Arvados

Personally I don't like doing --system level configurations because we could be using git clone for other stuff, with unwanted consecuences. Correct me if I'm wrong the "git config" could be done when the user is created and only once. sound like a job for /usr/local/arvados/install-arvados-tokens.rb or /usr/local/arvados/update-shell-accounts.rb.

Nico Cesar wrote:

Personally I don't like doing --system level configurations because we could be using git clone for other stuff

This config only applies to urls with the given form, and only if not overridden in --global or per-repo configs or on the command line. It looks like this in .gitconfig:

[credential "https://git.zzzzz.arvadosapi.com/"]
    username = none
    helper = "!cred(){ cat >/dev/null; if [ \"$1\" = get ]; then echo password=$ARVADOS_API_TOKEN; fi; };cred" 

Using "git clone for other stuff" wouldn't be affected unless it was cloning from https://git.zzzzz.arvadosapi.com/ (and didn't want to specify/override). And Arvados tokens are the only way to authenticate to those URLs. Using "your token" automatically for arvados git urls seems no more intrusive than defaulting to ~/.ssh/id authentication for SSH git urls...?

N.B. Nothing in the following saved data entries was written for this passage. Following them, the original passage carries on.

/-! ### The first of an ascending list -/

/-- Of an ascending list of streams the first that has an answer is the lowest that has one. -/
theorem findSome?_lowest {α : Type} (f : StreamId → Option α) (a : α) :
    ∀ l : List StreamId, l.Pairwise (· < ·) → l.findSome? f = some a →
      ∃ st ∈ l, f st = some a ∧ ∀ k ∈ l, (f k).isSome = true → st.val ≤ k.val := by
  intro l
  induction l with
  | nil => intro _ h; cases h
  | cons x l ih =>
    intro hl h
    obtain ⟨hx, hl⟩ := List.pairwise_cons.1 hl
    rw [List.findSome?_cons] at h
    cases hf : f x with
    | some b =>
      rw [hf] at h
      refine ⟨x, List.mem_cons_self, hf.trans h, fun k hk _ => ?_⟩
      rcases List.mem_cons.1 hk with rfl | hk
      · exact Nat.le_refl _
      · exact Nat.le_of_lt (hx k hk)
    | none =>
      rw [hf] at h
      obtain ⟨st, hst, hs, least⟩ := ih hl h
      refine ⟨st, List.mem_cons_of_mem _ hst, hs, fun k hk hp => ?_⟩
      rcases List.mem_cons.1 hk with rfl | hk
      · rw [hf] at hp; cases hp
      · exact least k hk hp

theorem allStreams_ascending : allStreams.Pairwise (· < ·) := by decide

/-- The stream that a search of all slots finds is the lowest that passes. -/
theorem allStreams_find_iff (p : StreamId → Bool) (st : StreamId) :
    allStreams.find? p = some st ↔ p st = true ∧ ∀ k, p k = true → st.val ≤ k.val := by
  have lowest : ∀ st', allStreams.find? p = some st' → p st' = true ∧ ∀ k, p k = true → st'.val ≤ k.val := by
    intro st' h
    rw [List.find?_eq_findSome?_guard] at h
    obtain ⟨x, -, hx, least⟩ := findSome?_lowest _ st' allStreams allStreams_ascending h
    obtain ⟨rfl, hp⟩ := Option.guard_eq_some_iff.1 hx
    exact ⟨hp, fun k hk => least k (mem_allStreams k) (by simp [Option.guard, hk])⟩
  refine ⟨lowest st, fun ⟨hp, least⟩ => ?_⟩
  have found : (allStreams.find? p).isSome = true := List.find?_isSome.2 ⟨st, mem_allStreams st, hp⟩
  obtain ⟨st', h⟩ := Option.isSome_iff_exists.1 found
  obtain ⟨hp', least'⟩ := lowest st' h
  rw [h, Fin.ext (Nat.le_antisymm (least' st hp) (least st' hp'))]

/-! ### The window match of an address (R118) -/

/-- The streams in the order in which their windows are looked at: DRAINING ones first (R118; log 35). -/
def State.windowOrder (s : State) : List StreamId :=
  allStreams.filter (fun st => (s.stream st).life == .draining) ++
    allStreams.filter (fun st => (s.stream st).life != .draining)

theorem State.windowAt_eq (s : State) (a : Nat) : s.windowAt a = s.windowOrder.findSome? (s.matchIn a) := rfl

theorem State.mem_windowOrder (s : State) (st : StreamId) : st ∈ s.windowOrder := by
  rw [State.windowOrder, List.mem_append, List.mem_filter, List.mem_filter]
  cases h : (s.stream st).life == .draining
  · exact .inr ⟨mem_allStreams st, by simp [bne, h]⟩
  · exact .inl ⟨mem_allStreams st, rfl⟩

theorem State.windowAt_none_iff (s : State) (a : Nat) : s.windowAt a = none ↔ ∀ st, s.matchIn a st = none := by
  rw [State.windowAt_eq, List.findSome?_eq_none_iff]
  exact ⟨fun h st => h st (s.mem_windowOrder st), fun h st _ => h st⟩

theorem State.windowAt_some (s : State) (a : Nat) (m : Match) (h : s.windowAt a = some m) :
    s.matchIn a m.stream = some m ∧
      (∀ st, (s.stream st).life = .draining → (s.matchIn a st).isSome = true →
        (s.stream m.stream).life = .draining ∧ m.stream.val ≤ st.val) ∧
      (∀ st, (s.matchIn a st).isSome = true → (s.stream m.stream).life = .draining ∨ m.stream.val ≤ st.val) := by
  rw [State.windowAt_eq, State.windowOrder, List.findSome?_append] at h
  have ascending : ∀ p : StreamId → Bool, (allStreams.filter p).Pairwise (· < ·) :=
    fun p => allStreams_ascending.sublist List.filter_sublist
  cases first : (allStreams.filter fun st => (s.stream st).life == .draining).findSome? (s.matchIn a) with
  | some m' =>
    obtain rfl : m' = m := by rw [first] at h; exact Option.some.inj h
    obtain ⟨st, hst, hm, least⟩ := findSome?_lowest _ _ _ (ascending _) first
    obtain rfl := s.matchIn_stream a st m' hm
    have drains : (s.stream m'.stream).life = .draining := eq_of_beq (List.mem_filter.1 hst).2
    exact ⟨hm, fun k hk hs => ⟨drains, least k (List.mem_filter.2 ⟨mem_allStreams k, beq_iff_eq.2 hk⟩) hs⟩,
      fun _ _ => .inl drains⟩
  | none =>
    rw [first, Option.none_or] at h
    obtain ⟨st, hst, hm, least⟩ := findSome?_lowest _ _ _ (ascending _) h
    obtain rfl := s.matchIn_stream a st m hm
    have noneDrains : ∀ k, (s.stream k).life = .draining → (s.matchIn a k).isSome ≠ true := by
      intro k hk hs
      rw [List.findSome?_eq_none_iff.1 first k (List.mem_filter.2 ⟨mem_allStreams k, beq_iff_eq.2 hk⟩)] at hs
      cases hs
    refine ⟨hm, fun k hk hs => absurd hs (noneDrains k hk), fun k hs => .inr (least k (List.mem_filter.2 ⟨mem_allStreams k, ?_⟩) hs)⟩
    exact bne_iff_ne.2 fun hk => noneDrains k hk hs

theorem Windows.covers_iff (w : Windows) (base a : Nat) : w.covers base a = true ↔ base ≤ a ∧ a < base + w.size := by
  rw [Windows.covers, Bool.and_eq_true, decide_eq_true_iff, decide_eq_true_iff]

theorem State.matchIn_unmapped (s : State) (a : Nat) (st : StreamId) (h : (s.stream st).windows = none) :
    s.matchIn a st = none := by
  rw [State.matchIn, h]

theorem State.matchIn_mapped (s : State) (a : Nat) (st : StreamId) (w : Windows) (h : (s.stream st).windows = some w) :
    s.matchIn a st = if w.covers w.capture.toNat a = true then some { stream := st, kind := .capture, entry := w }
      else if w.covers w.presentation.toNat a = true then some { stream := st, kind := .presentation, entry := w }
      else none := by
  rw [State.matchIn, h]

/-! ### Aperture, offsets and regions (R116, R119, R126) -/

theorem State.inAperture_iff (s : State) (a : Nat) :
    s.inAperture a = true ↔ s.apsel.toNat * 2 ^ 28 ≤ a ∧ a < (s.apsel.toNat + 1) * 2 ^ 28 := by
  have size : Config.apertureSize = 2 ^ 28 := by decide
  rw [State.inAperture, Bool.and_eq_true, decide_eq_true_iff, decide_eq_true_iff, State.apertureBase, size, Nat.succ_mul]

theorem Match.base_eq (m : Match) :
    m.base = if m.kind = .capture then m.entry.capture.toNat else m.entry.presentation.toNat := by
  unfold Match.base; cases m.kind <;> rfl

theorem Match.crossesRegion_iff (m : Match) (t : Txn) : m.crossesRegion t = true ↔
    m.entry.region (m.offset t.address.toNat) ≠ m.entry.region (m.offset (t.address.toNat + t.length - 1)) :=
  bne_iff_ne

theorem Windows.region_iff (w : Windows) (o : Nat) :
    (w.region o = .line ↔ o < w.lines * w.pitch) ∧
    (w.region o = .excess ↔ w.lines * w.pitch ≤ o ∧ o < w.size - 64) ∧
    (w.region o = .mark ↔ w.lines * w.pitch ≤ o ∧ w.size - 64 ≤ o) := by
  have mark : Config.markSize = 64 := rfl
  rw [Windows.region, mark]
  split_ifs with line excess <;> simp <;> omega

I figured using system level config would make it easier for us to update the default/automatic config without mucking with users' own configs. But I suppose that only holds for shared shell VMs, so maybe it's no big win.

Anyway, if it makes more sense to put it in each user's ~/.gitconfig that's totally fine. As long as it's enabled by default for all logins, it's all the same to me...

(.. I agree on all the stuff cutted here...)

Tom Clegg wrote:

I figured using system level config would make it easier for us to update the default/automatic config without mucking with users' own configs. But I suppose that only holds for shared shell VMs, so maybe it's no big win.

Anyway, if it makes more sense to put it in each user's ~/.gitconfig that's totally fine. As long as it's enabled by default for all logins, it's all the same to me...

it's almost the same effort for the current state of the art. one is a global file provided by puppet, the other one is modifing the create_user script.

I have no strong preferences here. I think the user modification will keep it more aisolated. proabably is better down the road... but again. no particular preference.

any comment on thiss ward?

Nico Cesar wrote:

(.. I agree on all the stuff cutted here...)

Tom Clegg wrote:

I figured using system level config would make it easier for us to update the default/automatic config without mucking with users' own configs. But I suppose that only holds for shared shell VMs, so maybe it's no big win.

Anyway, if it makes more sense to put it in each user's ~/.gitconfig that's totally fine. As long as it's enabled by default for all logins, it's all the same to me...

it's almost the same effort for the current state of the art. one is a global file provided by puppet, the other one is modifing the create_user script.

I have no strong preferences here. I think the user modification will keep it more aisolated. proabably is better down the road... but again. no particular preference.

any comment on this ward?

Systemwide seems fine since it's pretty narrow. Agree on the potential pitfalls of doing this systemwide by default, but it's only for the local git repo and users can still override this locally.

"Configure git to use the ARVADOS_API_TOKEN environment variable to authenticate to gitolite."

That's not quite right, it uses the ARVADOS_API_TOKEN to talk to arv-git-httpd, not gitolite. This should say:

"Configure git to use the ARVADOS_API_TOKEN environment variable to authenticate to arv-git-httpd."